アメリカ陸軍が進めていたMobile Protected Firepower (MPF, 機動防護火力)開発プログラムによって、ASCOD歩兵戦闘車をベースにGDLSが開発したグリフィンIIの採用が2022年6月に決定し、2023年6月にアメリカ陸軍によってM10 ブッカーの公称が与えられた。
ブッカーの名は過去に戦死したアメリカ陸軍兵士、スティーボン・A・ブッカー軍曹およびロバート・D・ブッカー軍曹にちなんで付けられたものである[6]。

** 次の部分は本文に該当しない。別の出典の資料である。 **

-- ==== Sys2Proof/Laws/Step.lean ====
section
/-! SUPPORT. Everything a step can do, said once, and that the word placed for a step is the one it fetches. -/

namespace Sys2Proof.Machine

/-- Everything a step can do (30_encoding.md R91): it starts running, and it ends on a fetch fault, on an invalid opcode, or
with what the one handler answered and the increment. -/
theorem step_next {s t : State} (h : step s = .next t) :
    s.status = .running ∧
      ((∃ f, fetchWord s = .error f ∧ t = State.raised f s) ∨
        (∃ w e, fetchWord s = .ok w ∧ decode s.cfg w = .error e ∧
          t = State.raised (.invalidOpcode (opcodeByte w)) s) ∨
        ∃ w i u, fetchWord s = .ok w ∧ decode s.cfg w = .ok i ∧ exec i s = .next u ∧ t = u.advance) := by
  unfold step at h
  split at h
  · rename_i hs
    refine ⟨hs, ?_⟩
    unfold stepRunning at h
    split at h
    · rename_i f hf
      exact .inl ⟨f, hf, (Host.Outcome.next.inj h).symm⟩
    · rename_i w hw
      split at h
      · rename_i i hi
        refine .inr (.inr ⟨w, i, ?_⟩)
        cases hx : exec i s with
        | next u =>
          rw [hx] at h
          exact ⟨u, hw, hi, rfl, (Host.Outcome.next.inj h).symm⟩
        | fault f => rw [hx] at h; cases h
        | refused r => rw [hx] at h; cases h
      · rename_i e he
        exact .inr (.inl ⟨w, e, hw, he, (Host.Outcome.next.inj h).symm⟩)
  · cases h

/-- A step that fetches and decodes runs the handler and increments. -/
theorem step_of_decoded {s : State} {w : Word} {i : Instr} (hs : s.status = .running) (hf : fetchWord s = .ok w)
    (hd : decode s.cfg w = .ok i) : step s = advanceResult (exec i s) := by
  simp [step, stepRunning, hs, hf, hd]

theorem step_of_fetchFault {s : State} {f : ExecFault} (hs : s.status = .running) (hf : fetchWord s = .error f) :
    step s = .next (State.raised f s) := by
  simp [step, stepRunning, hs, hf, raise]

theorem step_of_invalidOpcode {s : State} {w : Word} {e : DecodeError} (hs : s.status = .running)
    (hf : fetchWord s = .ok w) (hd : decode s.cfg w = .error e) :
    step s = .next (State.raised (.invalidOpcode (opcodeByte w)) s) := by
  simp [step, stepRunning, hs, hf, hd, raise]

theorem step_of_not_running {s : State} (hs : s.status ≠ .running) : step s = .fault .notRunning := by
  unfold step
  split
  · rename_i h; exact absurd h hs
  · rfl

theorem cellsFrom_addr {a : Nat} {bs : List Byte} {c : Host.Cell} (h : c ∈ cellsFrom a bs) :
    a ≤ c.1 ∧ c.1 < a + bs.length := by
  induction bs generalizing a with
  | nil => cases h
  | cons b bs ih =>
    rcases List.mem_cons.mp h with rfl | h
    · exact ⟨Nat.le_refl _, by simp⟩
    · have := ih h
      simp only [List.length_cons]
      omega

/-- Bytes written from an address upwards read back in place. -/
theorem read_cellsFrom (m : Memory) (a : Nat) (bs : List Byte) {i : Nat} (h : i < bs.length) :
    (m.writeAll (cellsFrom a bs)).read (a + i) = bs[i] := by
  induction bs generalizing m a i with
  | nil => cases h
  | cons b bs ih =>
    cases i with
    | zero =>
      rw [cellsFrom, Memory.writeAll_cons, Memory.read_writeAll_of_not_mem]
      · simp
      · intro c hc
        have := cellsFrom_addr hc
        simp only [Nat.add_zero]
        omega
    | succ i =>
      have h' : i < bs.length := by simpa using h
      have := ih (m.write a b) (a + 1) h'
      rw [cellsFrom, Memory.writeAll_cons, show a + (i + 1) = a + 1 + i by omega, this]
      rfl

/-- A word's bytes written at an address read back as the word. -/
theorem readWord_bytesOfWord (m : Memory) (a : Nat) (w : Word) :
    (m.writeAll (cellsFrom a (bytesOfWord w))).readWord a = w := by
  have h (i : Nat) (hi : i < (bytesOfWord w).length) :=
    read_cellsFrom m a (bytesOfWord w) hi
  have h0 : (m.writeAll (cellsFrom a (bytesOfWord w))).read a = operandByte 0 w := h 0 (by simp [bytesOfWord])
  have h1 : (m.writeAll (cellsFrom a (bytesOfWord w))).read (a + 1) = operandByte 1 w := h 1 (by simp [bytesOfWord])
  have h2 : (m.writeAll (cellsFrom a (bytesOfWord w))).read (a + 2) = operandByte 2 w := h 2 (by simp [bytesOfWord])
  have h3 : (m.writeAll (cellsFrom a (bytesOfWord w))).read (a + 3) = operandByte 3 w := h 3 (by simp [bytesOfWord])
  rw [Memory.readWord, h0, h1, h2, h3]
  exact wordOfBytes_bytes w

/-- The word placed for a step is the one the step fetches, in every state. -/
theorem fetchWord_placeWord (s : State) (w : Word) : fetchWord (s.placeWord w) = .ok w := by
  have hmax : 4 ≤ max s.cfg.memSize 4 := Nat.le_max_right _ _
  unfold State.placeWord
  dsimp only
  split
  · rw [fetchWord_eq]
    rw [if_neg]
    · exact congrArg _ (readWord_bytesOfWord _ _ _)
    · simp only [State.codeSize]
      simp
  · rename_i h
    rw [fetchWord_eq]
    rw [if_neg]
    · exact congrArg _ (readWord_bytesOfWord _ _ _)
    · exact h

@[simp] theorem placeWord_status (s : State) (w : Word) : (s.placeWord w).status = .running := by
  unfold State.placeWord
  dsimp only
  split <;> rfl

end Sys2Proof.Machine
end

MPFの元となった軽量の火力支援車両開発プログラムは過去に何度か頓挫し、再出発を繰り返してきた。出発点としては、ベトナム戦争時にM551シェリダンの性能に限界を感じたアメリカ軍が、後継車種として1992年にM8 AGSを採用したが予算削減の影響で1996年に量産が撤回され、2000代には装輪式のM1128 ストライカーMGSがこの種の火力支援車両の後継として採用された。M1128はイラクやアフガニスタンに派遣され一定の成功を収めたが、装輪式であるために装甲強化による重量増加に限界があり防御力が不十分な事や、自動装填装置が高価なことなどを理由に、後続するMPF開発プログラムでは装軌式の軽戦車タイプの車両に、低反動化された105mm主砲を搭載する事が決定された。

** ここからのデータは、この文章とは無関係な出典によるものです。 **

theorem ushiftRight_eq_ofNat : x >>> k = BitVec.ofNat n (x.toNat / 2 ^ k) := by
  rw [← Nat.shiftRight_eq_div_pow, ← BitVec.toNat_ushiftRight, BitVec.ofNat_toNat, BitVec.setWidth_eq]

/-- Integer division by a positive number rounds down, as an arithmetic shift does (40_alu.md R125). -/
theorem sshiftRight_eq_ofInt : x.sshiftRight k = BitVec.ofInt n (x.toInt / (2 ^ k : Nat)) := by
  rw [BitVec.sshiftRight, Int.shiftRight_eq_div_pow]

end WordOps

end Sys2Proof

namespace Sys2Proof.Machine

open Sys2Proof.Safety

/-! ## Register writes as effects on the whole state -/

theorem setComputed_sameRegsBut (s : State) (d : Fin 32) (c : Computed) : SameRegsBut d s (s.setComputed d c) :=
  fun _ hj => State.setComputed_reg_ne s c hj

/-- Writing a computed value changes nothing but the register and the draw count (40_alu.md R110). -/
theorem setComputed_sameButRegs (s : State) (d : Fin 32) (c : Computed) : SameButRegs s (s.setComputed d c) := by
  simp [SameButRegs, SameBytes, SameLoad]

theorem setReg_writesReg (s : State) (d : Fin 32) (v : Word) : WritesReg d v s (s.setReg d v) :=
  ⟨State.reg_setReg_same s d v, setComputed_sameRegsBut s d (.value v), setComputed_sameButRegs s d (.value v)⟩

/-! ## The immediate -/

/-- The 8-bit immediate is a number or a signed number, as `IMM8_EXT` says (30_encoding.md R79). -/
theorem immX_eq {c : Config} {imm : Byte} {v : Word}
    (h : (c.imm8Ext = .zero ∧ v = BitVec.ofNat 32 imm.toNat) ∨ (c.imm8Ext = .sign ∧ v = BitVec.ofInt 32 imm.toInt)) :
    immX c imm = v := by
  obtain ⟨hext, rfl⟩ | ⟨hext, rfl⟩ := h
  · rw [immX, hext, BitVec.ofNat_toNat]
    rfl
  · rw [immX, hext]
    rfl

/-! ## The forms under valid register bytes -/

section Forms

variable {rd ra rb : Byte} {d a b : Fin 32} (hd : Names rd d) (ha : Names ra a)

include hd ha

theorem aluRegs_writesReg (hb : Names rb b) {f : Word → Word → Word} {s : State} {v : Word}
    (hv : f (s.reg a) (s.reg b) = v) : ∃ t, aluRegs f rd ra rb s = .next t ∧ WritesReg d v s t := by
  rw [aluRegs, withReg_of_names hd, withReg_of_names ha, withReg_of_names hb, hv]
  exact ⟨_, rfl, setReg_writesReg s d v⟩

theorem aluImm_writesReg {f : Word → Word → Word} {imm : Byte} {s : State} {v : Word}
    (hv : f (s.reg a) (immX s.cfg imm) = v) : ∃ t, aluImm f rd ra imm s = .next t ∧ WritesReg d v s t := by
  rw [aluImm, withReg_of_names hd, withReg_of_names ha, hv]
  exact ⟨_, rfl, setReg_writesReg s d v⟩

theorem execNot_writesReg {s : State} {v : Word} (hv : ~~~s.reg a = v) :
    ∃ t, execNot rd ra s = .next t ∧ WritesReg d v s t := by
  rw [execNot, withReg_of_names hd, withReg_of_names ha, hv]
  exact ⟨_, rfl, setReg_writesReg s d v⟩

theorem shiftBy_of_names (f : Word → Nat → Word) (amt : Byte) (s : State) :
    shiftBy f rd ra amt s =
      .next (s.setComputed d (if amt.toNat < 32 then .value (f (s.reg a) amt.toNat) else .anyWord)) := by
  rw [shiftBy, withReg_of_names hd, withReg_of_names ha]

theorem shiftBy_writesReg {f : Word → Nat → Word} {amt : Byte} {s : State} {v : Word} (hamt : amt.toNat < 32)
    (hv : f (s.reg a) amt.toNat = v) : ∃ t, shiftBy f rd ra amt s = .next t ∧ WritesReg d v s t := by
  rw [shiftBy_of_names hd ha, if_pos hamt, hv]
  exact ⟨_, rfl, setReg_writesReg s d v⟩

/-- Whatever the amount, a shift touches the destination and nothing else (40_alu.md R124, R125). -/
theorem shiftBy_frame (f : Word → Nat → Word) (amt : Byte) (s : State) :
    ∃ t, shiftBy f rd ra amt s = .next t ∧ SameRegsBut d s t ∧ SameButRegs s t :=
  ⟨_, shiftBy_of_names hd ha f amt s, setComputed_sameRegsBut s d _, setComputed_sameButRegs s d _⟩
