-- ==== Sys2Proof/Laws/Encoding.lean ====
section
/-! SUPPORT. The laws of packing an instruction word (30_encoding.md R60). -/

namespace Sys2Proof

/-- A packed word bit by bit: each field at its place (30_encoding.md R60). -/
theorem getLsbD_packWord (csr : BitVec 12) (src : BitVec 5) (f : BitVec 3) (rd : BitVec 5) (i : Nat) :
    (packWord csr src f rd).getLsbD i =
      if i < 7 then opcodeSystem.getLsbD i
      else if i < 12 then rd.getLsbD (i - 7)
      else if i < 15 then f.getLsbD (i - 12)
      else if i < 20 then src.getLsbD (i - 15)
      else csr.getLsbD (i - 20) := by
  change BitVec.getLsbD (w := 12 + 5 + 3 + 5 + 7) (csr ++ src ++ f ++ rd ++ opcodeSystem) i = _
  simp only [BitVec.getLsbD_append]
  grind

/-- The fixed bits of a packed word are the major opcode and `funct3`, whatever the operands. -/
theorem packWord_and_mask (csr : BitVec 12) (src : BitVec 5) (f : BitVec 3) (rd : BitVec 5) :
    packWord csr src f rd &&& 0x0000707f#32 = (f.setWidth 32 <<< 12) ||| 0x73#32 := by
  apply BitVec.eq_of_getLsbD_eq
  intro i hi
  rw [BitVec.getLsbD_and, getLsbD_packWord]
  interval_cases i <;> simp [opcodeSystem]

end Sys2Proof
end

M10ブッカーは、MPFの要求仕様に基づきM35 105mm戦車砲を搭載している[7][8][9]。これは、1980年代に開発されてM8 AGSの主砲に採用された低反動タイプの砲の改良型で[10][11]、M60A1パットンやM1エイブラムスの初期モデルに装備されていたM68 105mm戦車砲と比較して約800kgほど軽量である[12]。また、MPF開発の要求仕様では、空挺輸送可能である事は必須項目ではなかった[13]。

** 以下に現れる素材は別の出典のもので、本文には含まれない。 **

-- ==== Sys2Proof/Laws/PerInstr.lean ====
section
/-! SUPPORT. Statements about every instruction as syntax, one lemma per constructor. -/

namespace Sys2Proof.Laws

/-- The match column of an instruction's row in spec/opcode_table.json (30_encoding.md R63). -/
def rowMatch : Instr → BitVec 32
  | .csrrw _ _ _ => 0x00001073#32
  | .csrrs _ _ _ => 0x00002073#32
  | .csrrc _ _ _ => 0x00003073#32
  | .csrrwi _ _ _ => 0x00005073#32
  | .csrrsi _ _ _ => 0x00006073#32
  | .csrrci _ _ _ => 0x00007073#32

/-- The encoding of an instruction has its row's fixed bits under the row's mask. -/
def FixedBits.Statement (i : Instr) : Prop := encode i &&& 0x0000707f#32 = rowMatch i

theorem FixedBits.csrrw (rd : Nat) (csr : BitVec 12) (rs1 : Nat) : FixedBits.Statement (.csrrw rd csr rs1) :=
  (packWord_and_mask _ _ _ _).trans rfl

theorem FixedBits.csrrs (rd : Nat) (csr : BitVec 12) (rs1 : Nat) : FixedBits.Statement (.csrrs rd csr rs1) :=
  (packWord_and_mask _ _ _ _).trans rfl

theorem FixedBits.csrrc (rd : Nat) (csr : BitVec 12) (rs1 : Nat) : FixedBits.Statement (.csrrc rd csr rs1) :=
  (packWord_and_mask _ _ _ _).trans rfl

theorem FixedBits.csrrwi (rd : Nat) (csr : BitVec 12) (uimm : BitVec 5) :
    FixedBits.Statement (.csrrwi rd csr uimm) :=
  (packWord_and_mask _ _ _ _).trans rfl

theorem FixedBits.csrrsi (rd : Nat) (csr : BitVec 12) (uimm : BitVec 5) :
    FixedBits.Statement (.csrrsi rd csr uimm) :=
  (packWord_and_mask _ _ _ _).trans rfl

theorem FixedBits.csrrci (rd : Nat) (csr : BitVec 12) (uimm : BitVec 5) :
    FixedBits.Statement (.csrrci rd csr uimm) :=
  (packWord_and_mask _ _ _ _).trans rfl

end Sys2Proof.Laws
end

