/-- The mask of R61 keeps the CSR address and the major opcode of a SYSTEM word and clears the other operands. -/
theorem and_csrMask {w : BitVec 32} (hop : opcodeField w = opcodeSystem) :
    w &&& 0xfff0007f#32 = packWord (csrField w) 0 0 0 := by
  apply BitVec.eq_of_getLsbD_eq
  intro i hi
  rw [BitVec.getLsbD_and, getLsbD_packWord, ← hop]
  interval_cases i <;> simp [opcodeField, csrField]

/-- The match and mask of R61, for any CSR address. -/
theorem csrField_eq_iff_and_csrMask {w : BitVec 32} (hop : opcodeField w = opcodeSystem) (csr : BitVec 12) :
    csrField w = csr ↔ w &&& 0xfff0007f#32 = packWord csr 0 0 0 := by
  rw [and_csrMask hop, packWord_csr_inj]

end Sys2Proof

namespace Sys2Proof.Machine

/-! ### An access to this register, and one to another (40_csr_access.md section 3; 30_encoding.md R61) -/

/-- Whatever the cells become, the old value to a general register that exists and `pc + 4` are the frame of an
access. -/
theorem accessFrame_advancePc_writeX {rd : Nat} (hrd : RegNumber rd) (s : State) (cells : Cells) :
    AccessFrame rd s
      (advancePc s.mxl (writeX s.mxl rd (csrRead s.mxl s.cfg) { s with cfg := cells })) := by
  refine ⟨?old, by simp, ?others, ?zero, by simp, by simp, by simp, by simp, by simp, by simp⟩
  case old =>
    rw [readX_advancePc]
    split
    next h0 => rw [h0, readX_zero]
    next h0 => exact readX_writeX_same _ _ _ h0 hrd
  case others =>
    intro m n hn
    rw [readX_advancePc, readX_writeX_other _ _ _ _ hn, readX_with_cfg]
  case zero =>
    rintro rfl
    simp

/-- An allowed access to this register completes, with the frame of an access. -/
theorem exec_completes_with_frame {i : Instr} {s : State} (hcsr : i.csr = pmpcfg10Address) (hmay : MayAccess s)
    (hrd : RegNumber i.rd) : ∃ t, exec i s = .next t ∧ AccessFrame i.rd s t := by
  rw [exec_is_access, hcsr, accessCsr_allowed _ _ _ _ _ hmay]
  exact ⟨_, rfl, accessFrame_advancePc_writeX hrd s _⟩

/-- An access to another CSR stops, and neither the reason nor what decides it is about the cells. -/
theorem registerUntouched_of_csr_ne {i : Instr} (hcsr : i.csr ≠ pmpcfg10Address) (s : State) :
    RegisterUntouched i s := by
  intro cells
  rw [exec_is_access, exec_is_access, accessCsr_other _ _ _ _ _ hcsr, accessCsr_other _ _ _ _ _ hcsr]
  split <;> rfl

end Sys2Proof.Machine

namespace Sys2Proof.Proofs

open Sys2Proof.Machine

/-- Settles O4: the word fixes the instruction's CSR and a destination below 32; the address then decides between the
completed access with its frame and a stop that does not look at the cells. -/
theorem accessesRegisterExactlyByAddress : Obligations.AccessesRegisterExactlyByAddress := by
  intro w i hdec
  obtain ⟨hop, hcsr, hrd⟩ := decodeWord_ok hdec
  refine ⟨hcsr, Iff.rfl, ?mask, fun s => ⟨fun haddr hmay => ?completes, fun haddr => ?untouched⟩⟩
  case mask =>
    rw [hcsr]
    exact csrField_eq_iff_and_csrMask hop pmpcfg10Address
  case completes => exact exec_completes_with_frame (hcsr.trans haddr) hmay (hrd ▸ (rdField w).isLt)
  case untouched => exact registerUntouched_of_csr_ne (hcsr ▸ haddr) s

end Sys2Proof.Proofs

/-! ## Family 40_csr_access: the write of one field, and the six instructions on the register -/

namespace Sys2Proof.Machine

/-! ### The accepted byte (40_csr_access.md R71, last line) -/

@[simp] theorem acceptedByte_self (b : Byte) : acceptedByte b b = b := by
  apply BitVec.eq_of_getLsbD_eq
  intro i _
  rw [getLsbD_acceptedByte, ite_self]

/-- Accepting the same byte once more keeps the reserved bits that the first time kept. -/
@[simp] theorem acceptedByte_acceptedByte (old new : Byte) :
    acceptedByte (acceptedByte old new) new = acceptedByte old new := by
  apply BitVec.eq_of_getLsbD_eq
  intro i _
  simp only [getLsbD_acceptedByte]
  split <;> rfl

/-- A, X, W and R of the accepted byte are the presented ones. -/
@[simp] theorem configBits_acceptedByte (old new : Byte) :
    (acceptedByte old new).extractLsb' 0 5 = new.extractLsb' 0 5 := by
  ext i hi
  have h5 : i ≠ 5 := by omega
  have h6 : i ≠ 6 := by omega
  simp [getLsbD_acceptedByte, h5, h6]

/-- The accepted byte with the masks of its two parts: bits 6:5 from the old byte, the others from the new one. -/
theorem acceptedByte_eq_masks (old new : Byte) :
    acceptedByte old new = (new &&& 0x9f#8) ||| (old &&& 0x60#8) := by
  apply BitVec.eq_of_getLsbD_eq
  intro i hi
  rw [getLsbD_acceptedByte, BitVec.getLsbD_or, BitVec.getLsbD_and, BitVec.getLsbD_and]
  interval_cases i <;> simp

MPF開発プログラムでは、2018年時点でBAEシステムズの提案するM8 AGSの改良型と、GDLSの提案するグリフィンIIに車種が絞られていた[14]。両者の試作車両による評価試験は2021年初頭に始まり、2022年3月にBAEシステムズの提案がコンプライアンス上の問題により失格となった事が報じられ[15]、2022年6月にGDLS グリフィンIIがMPFプログラムの採用車種となり[16][17]、2023年6月に"M10 ブッカー"の形式名および公称が与えられたと発表された。最初の契約では96両の低率初期生産を行い、2023年末までに納品が開始される予定である[17]。
M10ブッカーについては、一部のメディア等で「軽戦車」と表現されることがあるが[18][19]、アメリカ陸軍の関係者はこれを明確に否定している[18][20][21]。説明によれば、M10ブッカーの目的はIBCT(歩兵旅団戦闘団)の火力支援および敵火力からの防護であり、戦車というよりは突撃砲(Assault Gun)に近い概念のものであるという[20]。